Ее шаги вверх по лестнице: стук-стук-стук. Скорбный звук. Тишина. Звон — как будто упала и покатилась по каменным плитам монета. Скрип. Хлопок. Она у себя дома, за закрытой дверью. На втором этаже.
Я взбежал вверх по лестнице. Три двери выходили на площадку. Я подошел к одной, прислушался. Мне показалось, там тихо, безлюдно, безжизненно: безвоздушное пространство, и холод космоса, и каменная пустыня Луны. Я отступил от этой двери. Я подошел ко второй и прижался к ней, как к живому существу. За ней было тепло, ярко горел свет, множество людей сидело за столом, их голоса доносились как рокот. Я подошел к третьей двери.

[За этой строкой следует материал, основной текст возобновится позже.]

theorem asmPack_fits {w r g b : Nat} (hw : w < 256) (hr : r < 256) (hg : g < 256) (hb : b < 256) :
    asmPack w r g b = .ok (.pack (BitVec.ofNat 8 w) (BitVec.ofNat 8 r) (BitVec.ofNat 8 g) (BitVec.ofNat 8 b)) := by
  rw [asmPack, asmField_of_lt hw, asmField_of_lt hr, asmField_of_lt hg, asmField_of_lt hb]

theorem asmPack_tooWide {w r g b : Nat} (h : ¬ (w < 256 ∧ r < 256 ∧ g < 256 ∧ b < 256)) :
    asmPack w r g b = .error .operandTooWide := by
  rw [asmPack]
  split
  case h_1 hw hr hg hb =>
    exact absurd ⟨lt_of_asmField_ok hw, lt_of_asmField_ok hr, lt_of_asmField_ok hg, lt_of_asmField_ok hb⟩ h
  case h_2 => rfl

/-! ### The obligations -/

/-- Settles O7: every mnemonic with operands assembles through one of three calls, each of which checks every field. -/
theorem assemblerNeverTruncates : Obligations.AssemblerNeverTruncates := by
  refine ⟨fun n c => ⟨fun ⟨hn, hc⟩ => ?setpixFits, fun h => ?setpixWide⟩,
    fun c f => ⟨fun ⟨hc, hf⟩ => ?scaleFits, asmTwo_tooWide _⟩,
    fun s d => ⟨fun ⟨hs, hd⟩ => ?wiperFits, asmTwo_tooWide _⟩,
    fun c => ⟨fun hc => ?getFits, fun h => ?getWide⟩,
    fun n => ⟨fun hn => ?getpixFits, asmOne_tooWide _, fun hn => ?hueFits, asmOne_tooWide _⟩,
    fun w r g b => ⟨fun ⟨hw, hr, hg, hb⟩ => ?packFits, asmPack_tooWide⟩⟩
  case setpixFits =>
    exact ⟨BitVec.ofNat 16 n, BitVec.ofNat 32 c, field_toNat hn, field_toNat hc,
      asmTwo_fits _ hn hc, asmTwo_fits _ hc hn, asmTwo_fits _ hn hc, asmTwo_fits _ hn hc⟩
  case setpixWide =>
    exact ⟨asmTwo_tooWide _ h, asmTwo_tooWide _ (mt And.symm h), asmTwo_tooWide _ h, asmTwo_tooWide _ h⟩
  case scaleFits =>
    exact ⟨_, _, field_toNat hc, field_toNat hf, asmTwo_fits _ hc hf⟩
  case wiperFits =>
    exact ⟨_, _, field_toNat hs, field_toNat hd, asmTwo_fits _ hs hd⟩
  case getFits =>
    exact ⟨_, field_toNat hc, asmOne_fits _ hc, asmOne_fits _ hc, asmOne_fits _ hc, asmOne_fits _ hc⟩
  case getWide => exact ⟨asmOne_tooWide _ h, asmOne_tooWide _ h, asmOne_tooWide _ h, asmOne_tooWide _ h⟩
  case getpixFits => exact ⟨_, field_toNat hn, asmOne_fits _ hn⟩
  case hueFits => exact ⟨_, field_toNat hn, asmOne_fits _ hn⟩
  case packFits =>
    exact ⟨_, _, _, _, field_toNat hw, field_toNat hr, field_toNat hg,
      field_toNat hb, asmPack_fits hw hr hg hb⟩

/-- A line that assembles to a command of a word is decoded from the word again. -/
theorem decodes_back {n : AsmName} {ops : List Nat} {w : CmdWord} {i : Instr} (h : assemble n ops = .ok i)
    (hw : encode i = w) : ∃ i, assemble n ops = .ok i ∧ encode i = w ∧ decodeWord w = .ok i :=
  ⟨i, h, hw, hw ▸ decodeOfEncodeIsTheCommand i⟩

Тишина, как в лунную неподвижную ночь.
Я медленно, неслышно спустился и вышел из подъезда. Услышал запах ее сигареты.
Она стояла на балконе. Рука с сигаретой лежала на перилах.
Я стоял и смотрел на нее. Красный огонек сигареты качнулся и полетел вниз. Он покатился по асфальту, рассыпая искры. Погас. Она задержалась немного, прежде чем уйти. Свет она не зажгла.
Я подошел к домофону и набрал номер ее квартиры. Динь-дон-динь-дон — сказал домофон. Затем я услышал ее голос. Он был не низкий и не высокий, усталый и равнодушный.
— Да? — спросил ее голос.
— Это я.
— Кто?
Домофон отключился.
Я отступил от подъезда и посмотрел на ее темное окно. Вдруг щелкнуло, и дверь подъезда приоткрылась. Я помедлил и вошел. Дверь ее квартиры тоже была приоткрыта.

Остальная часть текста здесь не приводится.